Дима заглянул в ящик. Пистолетные патроны — макаровские, похожие на орешки, и бутылочки тэтэшных — лежали частью россыпью, а частью уже в снаряженных обоймах.

— Возьму обойму, ладно?

— Ну, бери. Василенко если прикопается — отдай.

— Если успеет прикопаться…

— Поплюй.

— А что плевать? Сегодня, наверное, начнется всерьез…

— Думаешь, сегодня?

— Похоже на то.

— Тогда, Дима… Я могу попросить тебя об одной вещи?

— Проси.

— Понимаешь, я не вполне понимаю, какая роль моей Лиды во всем этом… но явно не последняя. А с другой стороны, идти тебе домой, быть там одному — не стоит. В общем…

— Поохранять Леониду?

— Да.

Интересно, подумал Дима, это просто совпадения — или кому-то-там-наверху нужно, чтобы сегодняшний приход тьмы я встречал в архиповском доме? Господи, какая разница, сказал внутри него кто-то прерывающимся голосом, какая разница, случайно это или преднамеренно, если сегодня уже все может быть кончено? Идут, может быть, самые последние часы, а ты сидишь зачем-то в этом чаду и размышляешь о ненужном… Он заставил голосок заткнуться и прислушался к организму. Страх не давил. Лежал себе где-то на дне и лежал, тяжелый, да, но тихий — как утонувший кит. Но ведь и правда — последние часы… и прожить их следует так, чтобы не было мучительно больно… В ответ на цитату заныли, застонали раны. Сволочь паук, хуже рыси…

— Чего так морщишься? — спросил Архипов. — Не в масть?

— Нет. С пауками врукопашную схватился.

— Елки. Тебя же лечить надо. Лихорадка свалит. Дуй в больницу, пока светло.

— Проехали уже. Сразу надо было… Теперь, если яд попал — уже всосался.

— Что ж ты, тварюга, себя не бережешь? — нахмурился Архипов. — На тебе столько всего завязано…

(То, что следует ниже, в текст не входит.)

-- ==== Sys2Proof/Machine/Matrix.lean ====
section
/-! DEFINITION. The matrix engine (spec/08): pairs, k-tiles, accumulation, the output stage, saving and resuming, and
the MATMUL op. CONV (spec/09) runs as the same kind of job. -/

namespace Sys2Proof.Machine

/-- ceil(a / b). -/
def cdiv (a b : Nat) : Nat := (a + b - 1) / b

/-- The raw bits of element `i` of a plane in a channel's scratchpad (R171). -/
def State.rawAt (s : State) (ch f base i : Nat) : Nat :=
  match elemBits f with
  | 4 => if i % 2 = 0 then u8 (s.spGet ch (base + i / 2) 1) 0 % 16 else u8 (s.spGet ch (base + i / 2) 1) 0 / 16
  | 16 => u16 (s.spGet ch (base + 2 * i) 2) 0
  | 32 => u32 (s.spGet ch (base + 4 * i) 4) 0
  | _ => u8 (s.spGet ch (base + i) 1) 0

/-- The value of element `i` of a plane, with the MX scale at `sc + i / 32` (R172). -/
def State.valAt (s : State) (ch f base sc i : Nat) : FVal :=
  let v := elemVal f (s.rawAt ch f base i)
  if isMx f then v.mul (scaleVal (u8 (s.spGet ch (sc + i / 32) 1) 0)) else v

/-- The FP32 word `i` of a vector. -/
def State.f32At (s : State) (ch base i : Nat) : FVal := .ofW (BitVec.ofNat 32 (u32 (s.spGet ch (base + 4 * i) 4) 0))

/-- The integer a finite integral value is. -/
def FVal.intOf : FVal → Int
  | .fin n m e => FVal.scaled n m e (if e < 0 then e else 0)
  | _ => 0

/-- The rate class: 1, 2 or 4 positions per group, by the wider element width (R166, R173, R176). -/
def rateG (a b : Nat) : Nat := let w := max (elemBits a) (elemBits b); if w = 16 then 1 else if w = 8 then 2 else 4

/-- The k-tile length (R166). -/
def tileK (g : Nat) (sparse : Bool) : Nat := 48 * g * if sparse then 2 else 1

/-- Positions a group of R173 covers: G dense, one metadata group (8-bit) or two (4-bit) sparse. -/
def groupLen (g : Nat) (sparse : Bool) : Nat := if sparse then 2 * g else g

/-- A list cut into runs of a length. -/
def chunksOf {α : Type} (n : Nat) : Nat → List α → List (List α)
  | 0, _ => []
  | f + 1, l => if l.isEmpty then [] else l.take n :: chunksOf n f (l.drop n)

/-- A metadata nibble's indices: the positions of the two kept values (R181). -/
def metaIdx (nib : Nat) : Nat × Nat := (nib % 4, nib / 4 % 4)

/-- What an ME op computes, pair by pair: numbers of rows, columns and k-tiles, the operand positions of each k-tile,
initial values, the ranges each step reads and writes, and where its rows lie. Columns are absolute. -/
structure MeJob where
  pairs : Nat
  isInt : Bool
  gs : Nat
  rowsOf : Nat → Nat
  col0 : Nat → Nat
  colsOf : Nat → Nat
  ktilesAt : Nat → Nat → Nat
  pos : Nat → Nat → Nat → Nat → List (Option (FVal × FVal))
  init : Nat → Nat → Nat → Word
  reads : Nat → Nat → List (Nat × Nat)
  initReads : Nat → List (Nat × Nat)
  convReads : Nat → List (Nat × Nat)
  writes : Nat → List (Nat × Nat)
  bad : Nat → Nat → Bool
  lastCol : Nat → Nat
  cFmt : Nat
  round : Bool
  sat : Bool
  strict : Bool
  act : Nat
  p0 : FVal
  p1 : FVal
  colScale : Nat → Option FVal
  bias : Nat → Option FVal
  resid : Nat → Nat → Nat → Option FVal
  rowAddr : Nat → Nat → Nat
  scaleAddr : Nat → Nat → Nat
  saveAddr : Nat

/-- One k-tile's contribution to one accumulator (R173 to R175): groups in ascending order, positions that sparsity or
the block diagonal removed skipped. -/
def MeJob.stepAcc (j : MeJob) (acc : Word) (ps : List (Option (FVal × FVal))) : Word :=
  let groups := (chunksOf j.gs ps.length ps).map fun g => (g.filterMap id).map fun p => p.1.mul p.2
  if j.isInt then groups.foldl (fun a g => a + BitVec.ofInt 32 (g.foldl (fun t p => t + p.intOf) 0)) acc
  else groups.foldl (fun a g => if g.isEmpty then a else (accGroup (FVal.ofW a) g).toW) acc

/-- The accumulators of a pair after a k-tile, row by row, 48 columns each (R167). -/
def MeJob.stepPair (j : MeJob) (pair kt : Nat) (accs : List Word) : List Word :=
  (List.range (j.rowsOf pair)).flatMap fun r => (List.range 48).map fun c =>
    let a := accs.getD (48 * r + c) 0
    if c < j.colsOf pair then j.stepAcc a (j.pos pair kt r (j.col0 pair + c)) else a

/-- The initial accumulators of a pair: +0 or C_IN (R173). -/
def MeJob.initPair (j : MeJob) (pair : Nat) : List Word :=
  (List.range (j.rowsOf pair)).flatMap fun r => (List.range 48).map fun c =>
    if c < j.colsOf pair then j.init pair r (j.col0 pair + c) else 0

/-- One accumulator computed in full, for a column of an earlier tile that shares an MX block with this one. -/
def MeJob.fullAcc (j : MeJob) (pair r c : Nat) : Word :=
  (List.range (j.ktilesAt pair c)).foldl (fun a kt => j.stepAcc a (j.pos pair kt r c)) (j.init pair r c)

/-- The columns a pair's conversion writes: its own, or for an MX output the whole blocks of 32 that end in its tile
(log 22). -/
def MeJob.outCols (j : MeJob) (pair : Nat) : Nat × Nat :=
  let c0 := j.col0 pair
  let c1 := c0 + j.colsOf pair
  if isMx j.cFmt then (c0 / 32 * 32, if c1 = j.lastCol pair then c1 else c1 / 32 * 32) else (c0, c1)

/-- The value of an output element after step 4 of R177. -/
def MeJob.outVal (j : MeJob) (pair r c : Nat) (acc : Word) : FVal :=
  let v : FVal := if j.isInt then (FVal.ofInt acc.toInt).r32 else .ofW acc
  outStage j.act j.p0 j.p1 (j.colScale c) (j.bias c) (j.resid pair r c) v

/-- The converted elements of one row of a pair and, for an MX output, the scale bytes (R178, R179). -/
def MeJob.outRow (j : MeJob) (pair r : Nat) (accs : List Word) : List Conv × List Nat :=
  let (c0, c1) := j.outCols pair
  let accOf := fun c => if c < j.col0 pair then j.fullAcc pair r c else accs.getD (48 * r + (c - j.col0 pair)) 0
  let cols := (List.range (c1 - c0)).map (c0 + ·)
  if j.cFmt = 10 then (cols.map fun c => { bits := (accOf c).toNat }, [])
  else
    let vs := cols.map fun c => j.outVal pair r c (accOf c)
    if isMx j.cFmt then
      let bs := (chunksOf 32 vs.length vs).map (mxBlock j.cFmt j.round j.sat)
      (bs.flatMap (·.2), bs.map (·.1))
    else (vs.map (convPlain j.cFmt j.round j.sat), [])

/-- The conversion and write of a pair (R177 to R180, R185). -/
def State.meConvert (s : State) (a : Nat) (j : MeJob) (pair : Nat) (accs : List Word) : State :=
  let (c0, c1) := j.outCols pair
  let rows := (List.range (j.rowsOf pair)).map fun r => (r, j.outRow pair r accs)
  match s.firstRefusal a false (j.convReads pair) with
  | .ok =>
    match s.firstRefusal a true (j.writes pair) with
    | .ok =>
      let cs := rows.flatMap fun x => x.2.1
      let sat := (cs.filter (·.sat)).length
      if j.strict && 0 < sat then (s.evMe a 4 1).opOutcome a 0x21
      else if c1 ≤ c0 then s
      else
        let s1 := rows.foldl (fun (s : State) x =>
          let s2 := s.spPut (a / 16) (j.rowAddr pair x.1 + elemBytes j.cFmt c0)
            (packElems j.cFmt (x.2.1.map (·.bits)))
          if isMx j.cFmt then s2.spPut (a / 16) (j.scaleAddr pair x.1 + c0 / 32) (x.2.2.map (BitVec.ofNat 8 ·))
          else s2) s
        ((s1.evMe a 1 sat).evMe a 0 (cs.filter (·.nan)).length).evMe a 2 (cs.filter (·.intNan)).length
    | r => s.loanFault a r
  | r => s.loanFault a r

— Напали, Петрович. Я их не искал.

— Рассказывай… В общем, учитель, иди ко мне, вот тебе ключ, Лида часов в восемь придет — тут уж ты ее одну никуда не отпускай. А сам вздремни, как удастся. Ночь будет лихая. Сколько уже не спал?

— Я помню, что ли? — Дима положил ключ в карман. — Тебя когда ждать?

— Ну, к полуночи точно буду. И захвати заодно изделие…

Изделие Архипова, обернутое тряпкой, было увесистым. Дима взвесил на руке — килограммов шесть. Сплошное железо.

— Специально утяжелил, — пояснил Архипов. — А то отдачей плечо начисто отшибало.

— Заряжен? — спросил на всякий случай Дима.

— Патронник набит, — сказал Архипов. — Так что, если что — затвор только передерни…

— Ага. А пули — серебро?

— Серебро.

— Хорошо, Петрович. Все сделаю, как ты велишь. Но постарайся не задерживаться.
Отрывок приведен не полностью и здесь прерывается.